Fig. 7. LC–MS/MS-based chemoproteomics experiments to investigate Cys profiling in HepG2 cell lysates and in live HepG2 cells by NAIA-5 and IAA.

Fig. 7

a Number of probe-modified peptides in HepG2 cell lysates identified in the MS experiment outlined in Supplementary Fig. 15. Quantified data were shown in average ± SD from n = 3 different replicates/group. b Modifications on different amino acids by NAIA-5 and IAA, respectively, as identified from the MS experiment.
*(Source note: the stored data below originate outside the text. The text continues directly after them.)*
-- ==== Sys2Proof/Machine/Print.lean ====
section
/-!
DEFINITION. The PRINT commands (spec/10_firing.md, R254 to R258, R263, R268, R280) and the chain of sums that PRINT_START
checks (spec/01_print_model.md, R24; spec/11_course_links_and_queues.md, R302).
-/
namespace Sys2Proof.Machine

/-! The chain of sums (01 R24). A line rate is a fraction, lines/s. -/

/-- Line rate at a web speed in mm/min. -/
def lineRate (speed pitch : Nat) : Nat × Nat := (speed * 768000, 60 * 254 * pitch)

/-- Course work of a bar's line in a phase: raw row bytes, line packets, stamp entries (01 R24, 11 R302). -/
def State.phaseWork (s : State) (n phase : Nat) : Nat × Nat × Nat :=
  let b := s.bar n
  let heads := ((b.placed.filter fun h => s.headPrints n h).map fun h => (h, b.firingRows h phase)).filter fun x => !x.2.isEmpty
  (s.phaseBytes n phase, heads.length, (heads.map (·.2.length)).sum)

/-- Lines by which a head's due line in a tick runs ahead of one whose offset is 0 (10 R264, 01 R20). -/
def State.headShift (s : State) (sgn : Int) (pitch n h : Nat) : Int :=
  let b := s.bar n
  let align := if s.isV1 n then 0 else if sgn < 0 then b.alignR else b.alignF
  (align - sgn * b.refD h).fdiv (max 1 pitch : Nat)

/-- Render clocks of a bar over the heads due in one tick of a phase, each on the line that it has due in that tick (09 R229). -/
def State.phaseClocks (s : State) (sgn : Int) (pitch n phase : Nat) : Nat :=
  let b := s.bar n
  ((b.placed.filter fun h => s.headPrints n h).map fun h =>
    b.headClocks h (((phase : Int) + s.headShift sgn pitch n h).emod (max 1 b.conf.interleave : Nat)).toNat).sum

/-- A bar's course payload at a rate, with the overhead beyond 6 % that stamps cost a version 2 course (R301, R302), exceeds 94 % of the block payload of its lanes (Table 1-4, 11 R302): 47.0 Gbit/s, 23.5 on
one lane, at 25.78125 Gbit/s. -/
def payloadOver (rate : Nat × Nat) (cap : Nat) (v1 : Bool) (w : Nat × Nat × Nat) : Bool :=
  let (rn, rd) := rate
  let k := rd * 2000000 / rn + 1
  let o := 16 * w.2.1 + (if v1 then 0 else 8 * w.2.2 + 32 * k) + 24
  let beyond := 800 * o * rn - 6 * cap * rd
  decide (94 * cap * rd < 800 * w.1 * rn + beyond)

/-- Block payload of a bar's course at the rate that its lanes run at, bit/s; a course that runs on one lane has half (11 R284,
R318). -/
def State.courseCap (s : State) (b : Nat) : Nat :=
  let lane := if (s.course b).run.rate = 1 then 10000000000 else 25000000000
  if s.onOneLane b then lane else 2 * lane

/-- Bytes that a row of blocks fetches: its index entries and its blocks (07 R175). -/
def Img.rowBytes (m : Img) (row : Nat) : Nat :=
  ((List.range m.h.blocksX).map fun x => 4 + (objBlock m.obj (row * m.h.blocksX + x)).length).sum

/-- Bytes that a layer fetches for a frame of contone lines: each row of blocks whole at each entry into it (log 24). -/
def fetchBytes (c : LayerCfg) (m : Img) (lines : Nat) : Nat :=
  let xs := if c.rep.geometry = 2 then [c.rep.originX, c.rep.originX + m.h.width] else [c.rep.originX]
  let rows (v : Nat) : List Nat :=
    let y := nearestPx (srcPos v c.destY c.stepY)
    (xs.filterMap fun x => (tilePixel c.rep m.h.width m.h.height x y).map fun p => p.2 / 4).eraseDups
  ((List.range lines).foldl (fun (acc : Nat × List Nat) v =>
    let now := rows v
    (acc.1 + ((now.filter fun r => !acc.2.contains r).map m.rowBytes).sum, now)) (0, [])).1

/-- The images that a layer may show in a run: its own, those of its job that a flip may give it (08 R209), and those of its pending
flips. -/
def State.layerImages (s : State) (i : Nat) : List Img :=
  let c := (s.layer i).act
  let own := match s.job c.job with
    | some j => ((directory j.bytes).filter (·.type == 1)).map fun e => (c.job, e.id)
    | none => []
  let all := (own ++ (s.layer i).flips.map fun f => (f.job, f.obj)).filterMap fun x => s.imgOf x.1 x.2
  all.filter fun m => m.h.format == c.format && m.h.depth == c.depth && m.h.inkMask == c.inkMask

/-- Bytes that a layer fetches for the job's largest frame, the one in which it shows the image that costs it most (R24, log 24). -/
def State.layerFetch (s : State) (i lines : Nat) : Nat :=
  let c := (s.layer i).act
  if c.source = 1 then (((s.layerImages i).map fun m => fetchBytes c m lines).max?).getD 0 else 0

/-- The first ceiling of Table 1-4 that a run exceeds at its greatest speed, worked out over the bars of RUN_BARS (R254). -/
def ceilingFault (sgn : Int) (mask speed pitch frameLines : Nat) (s : State) : Option Reply :=
  let (rn, rd) := lineRate speed pitch
  let bars := (List.range 10).filter fun b => bit mask b && (s.bar b).cfg.isSome
  let phases := bars.flatMap fun b => (List.range (s.bar b).conf.interleave).map fun ph => (b, ph)
  let work := phases.map fun x => (x.1, s.phaseWork x.1 x.2)
  let beyond := work.find? fun x => payloadOver (rn, rd) (s.courseCap x.1) (s.isV1 x.1) x.2
  let busy := phases.find? fun x => decide (9 * 1200000000 * rd < 10 * s.phaseClocks sgn pitch x.1 x.2 * rn)
  let (u0, u1) := s.spanOf mask
  let crd := if pitch = 64 then 2 * rd else rd
  let cls := if pitch = 64 then ceilDiv frameLines 2 else frameLines
  let compose := sliceWidth (u1 - u0) s.pipes * s.cpp
  let fetch := (((List.range 8).filter s.active).map fun i => s.layerFetch i cls).sum
  let ring := 8 * (u1 - u0) + s.ringReads bars
  firstFail
    [ (decide ((s.ceilingRate bars).1 * rd < rn * (s.ceilingRate bars).2), Reply.err .limit 0x0180),
      (beyond.isSome, Reply.errUnit .limit 0x0181 (unitCourse ((beyond.map (·.1)).getD 0))),
      (busy.isSome, Reply.errUnit .limit 0x0182 (unitBre ((busy.map fun x => (s.bar x.1).engine).getD 0))),
      (decide (9 * crd * 2 ^ 38 * 1200000000 < 10 * rn * compose), Reply.err .limit 0x0183),
      (decide (85 * 32000000 * s.store.memMts * (crd * rd * frameLines)
        < 100 * (ring * rn * rd * frameLines + fetch * rn * crd + 1000000000 * (crd * rd * frameLines))), Reply.err .limit 0x0184) ]

/-! PRINT_START (R254, R255). -/

/-- Smallest and largest row offset among bars (01 R17). -/
def State.offsets (s : State) (mask : Nat) : Int × Int :=
  let ds := (List.range 10).flatMap fun b =>
    if bit mask b then (s.bar b).placed.flatMap fun h => (List.range ((s.bar b).place h).rows.length).map fun r => (s.bar b).rowD h r else []
  ((ds.min?).getD 0, (ds.max?).getD 0)

/-- RING_LINES and pages (09 R219). -/
def State.ringSize (s : State) (mask pitch : Nat) : Nat × Nat :=
  let (lo, hi) := s.offsets mask
  let lines := 64 * ceilDiv (ceilDiv (hi - lo).toNat 128 + 320 * pitch / 128 + 18 + 64) 64
  let (u0, u1) := s.spanOf mask
  (lines, ceilDiv (lines * 8 * (u1 - u0)) (2 ^ 21))

/-- What PRINT_START asks for. -/
structure PrintArgs where
  sgn : Int := 1
  pitch : Nat := 64
  lead : Nat := 32
  mask : Nat := 0
  capo : Int := 0
deriving Repr, Inhabited

/-- RUN_BARS 0 stands for the bars enabled. -/
def printArgs (q : Cmd) (s : State) : PrintArgs :=
  let sgn : Int := if q.u8 0 = 1 then -1 else 1
  let en := ((List.range 10).map fun b => if (s.bar b).enabled then 2 ^ b else 0).sum
  { sgn, pitch := if q.u8 1 = 1 then 128 else 64, lead := if q.u8 3 = 0 then s.fire.lead else q.u8 3
    mask := if q.u16 24 = 0 then en else q.u16 24
    capo := if bit (q.u8 2) 0 then (s.webP.getD 0) + sgn * q.s64 8 else q.s64 8 }

/-- The device cannot print (R255): standby, asleep, in a lifecycle and debug state that P0 does not go with (04 R101), shut down or at
fault. A standby that applies a record does not ask. -/
def State.cannotPrint (s : State) (q : Cmd) : Bool :=
  (decide (q.ring < 8) && (s.pair.st == .standby || s.pair.st == .joining || s.thm.power == .p2 || s.thm.power == .p3))
    || (stateCell s.sec.lifecycle s.sec.debug .p0).isNone || s.thm.hold || s.stat.fault.isSome

/-- Checks of PRINT_START, in the order of R255. -/
def printStartCheck (q : Cmd) (s : State) : Option Reply :=
  let a := printArgs q s
  let enabled := (List.range 10).filter fun b => (s.bar b).enabled
  let (dMin, _) := s.offsets a.mask
  firstFail (shape q 32 [(0, 26)] ++
    [ (decide (1 < q.u8 0), Reply.bad 0), (decide (1 < q.u8 1), Reply.bad 1), (extraBits (q.u8 2) 1, Reply.bad 2),
      (q.u8 3 != 0 && (decide (q.u8 3 < 16) || decide (64 < q.u8 3)), Reply.bad 3),
      (decide (q.u32 4 < 16) || decide (16777216 < q.u32 4), Reply.bad 4),
      (decide (q.u32 16 < 1000) || decide (320000 < q.u32 16), Reply.bad 16),
      (extraBits (q.u16 24) 0x3FF, Reply.bad 24),
      (s.fire.run.isSome, Reply.err .state 0x0170),
      (s.cannotPrint q, Reply.err .state 0x0174),
      (s.webQ.isNone, Reply.err .state 0x0172),
      (!(enabled.any fun b => bit a.mask b) || enabled.any (fun b => !bit a.mask b), Reply.err .state 0x0173),
      (decide (q.ring < 8) && decide (a.sgn * (a.capo + dMin - s.webP.getD 0) < (((a.lead + 8) * a.pitch : Nat) : Int)), Reply.err .state 0x0171),
      ((ceilingFault a.sgn a.mask (q.u32 16) a.pitch (q.u32 4) s).isSome, (ceilingFault a.sgn a.mask (q.u32 16) a.pitch (q.u32 4) s).getD {}),
      (decide (s.store.freePages < (s.ringSize a.mask a.pitch).2), Reply.err .noSpace 0x016B) ])

/-- Send RUN_BEGIN to the courses of a run (11 Table 11-6). -/
def sendRunBegin (r : Run) (s : State) : State :=
  (List.range 10).foldl (fun s b =>
    if bit r.bars b && s.carries b then
      sendCtrl b 0x02 (toLe 4 r.id ++ toLe 1 (b2n r.reverse) ++ toLe 1 (if r.pitch = 64 then 0 else 1) ++ toLe 2 0 ++ toLe 8 (s.bar b).firstLine) s
    else s) s

/-- A bar whose ENGINE is 0xFF returns to its own engine if that is in service (09 R241). -/
def engineHome (b : Nat) (s : State) : State :=
  if (s.bar b).conf.engine == 0xFF && (s.bar b).engine == 10 && !s.isRetired (unitBre b) && !s.engineTaken b b then
    s.onBar b fun x => { x with engine := b, swapping := none }
  else s

/-- Arm a run. -/
def armRun (q : Cmd) (s : State) : State :=
  let a := printArgs q s
  let (ringLines, ringPages) := s.ringSize a.mask a.pitch
  let s := if q.ring < 8 then setPower .p0 s else s
  let s := (List.range 10).foldl (fun s b => engineHome b s) s
  let est := (s.webChan.bind fun c => c.estQ a.sgn s.tb3).getD (s.webQ.getD 0)
  let run : Run :=
    { id := s.fire.nextRun, reverse := decide (a.sgn < 0), pitch := a.pitch, frameLines := q.u32 4, frames := q.u32 20, bars := a.mask, maxSpeed := q.u32 16
      ringLines, ringPages, starts := [{ capo := a.capo }], progress := a.sgn * est, tickProgress := a.sgn * est }
  let s := s.onFire fun f => { f with run := some run, nextRun := (f.nextRun + 1) % 2 ^ 31, lead := a.lead, leadTo := none, leadTicks := 0, capos := [] }
  let s := checkLow (s.onStore fun t => { t with ring := ringPages })
  let s := s.onCps fun c => { c with
    span := some (s.spanOf a.mask), cutFor := 5, nextFrame := 0, nextCl := 0, ring := [], frames := [], oldest := 0, band := none, waited := none
    layers := c.layers.map fun l => { l with hadContent := false, notReadyFrames := 0 } }
  let s := (List.range 10).foldl (fun s b =>
    if (s.bar b).enabled then joinRun b 0 (s.onBar b fun x => { x with firstLine := 0, lastPushed := 0 }) else s) s
  let s := sendRunBegin run s
  let s := post evRunStarted unitFir run.id (a.capo.emod (2 ^ 32)).toNat (checkLimit s)
  match s.fire.run with
  | some r => if s.readyNow r { capo := a.capo } && decide (q.ring < 8) then readyFrame r { capo := a.capo } s else s
  | none => s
Cys-SOH: sulfenic acid form of Cys. c Number of probe-modified proteins identified in the triplicate experiment. d Comparison of the proteins and cysteines profiled by NAIA-5 with those profiled by an IAA-derived probe, DBIA, in the current state-of-the-art paper for cysteine profiling56. The full list of profiled proteins and cysteines by NAIA-5 can be found in Supplementary Data 2. e Relative intensity of the sum of signals from probe-modified peptides by NAIA-5 or IAA. Quantified data were shown on average ± SD from n = 3 different replicates/groups. Statistical analyses were performed with unpaired two-tailed Student’s t-tests. *P = 0.023. f Analysis of probe-modified proteins by NAIA-5 and IAA, respectively, using the DrugBank database, and the functions of these proteins by Gene Ontology database. g Gene Ontology analysis of the biological processes involving the probe-modified proteins, with the top 20 unique processes regulated by NAIA-5-modified proteins shown in the bar chart. P values were determined by Fisher’s exact test. Those highlighted in red are associated with gene expression and regulation. h Number of probe-modified peptides identified by incubation of live HepG2 cells with NAIA-5 or IAA. Quantified data were the average values from n = 2 different replicates/groups. i Comparison of probe-modified cysteines and j probe-modified proteins identified by NAIA-5 in cell lysates with those in live cell experiment.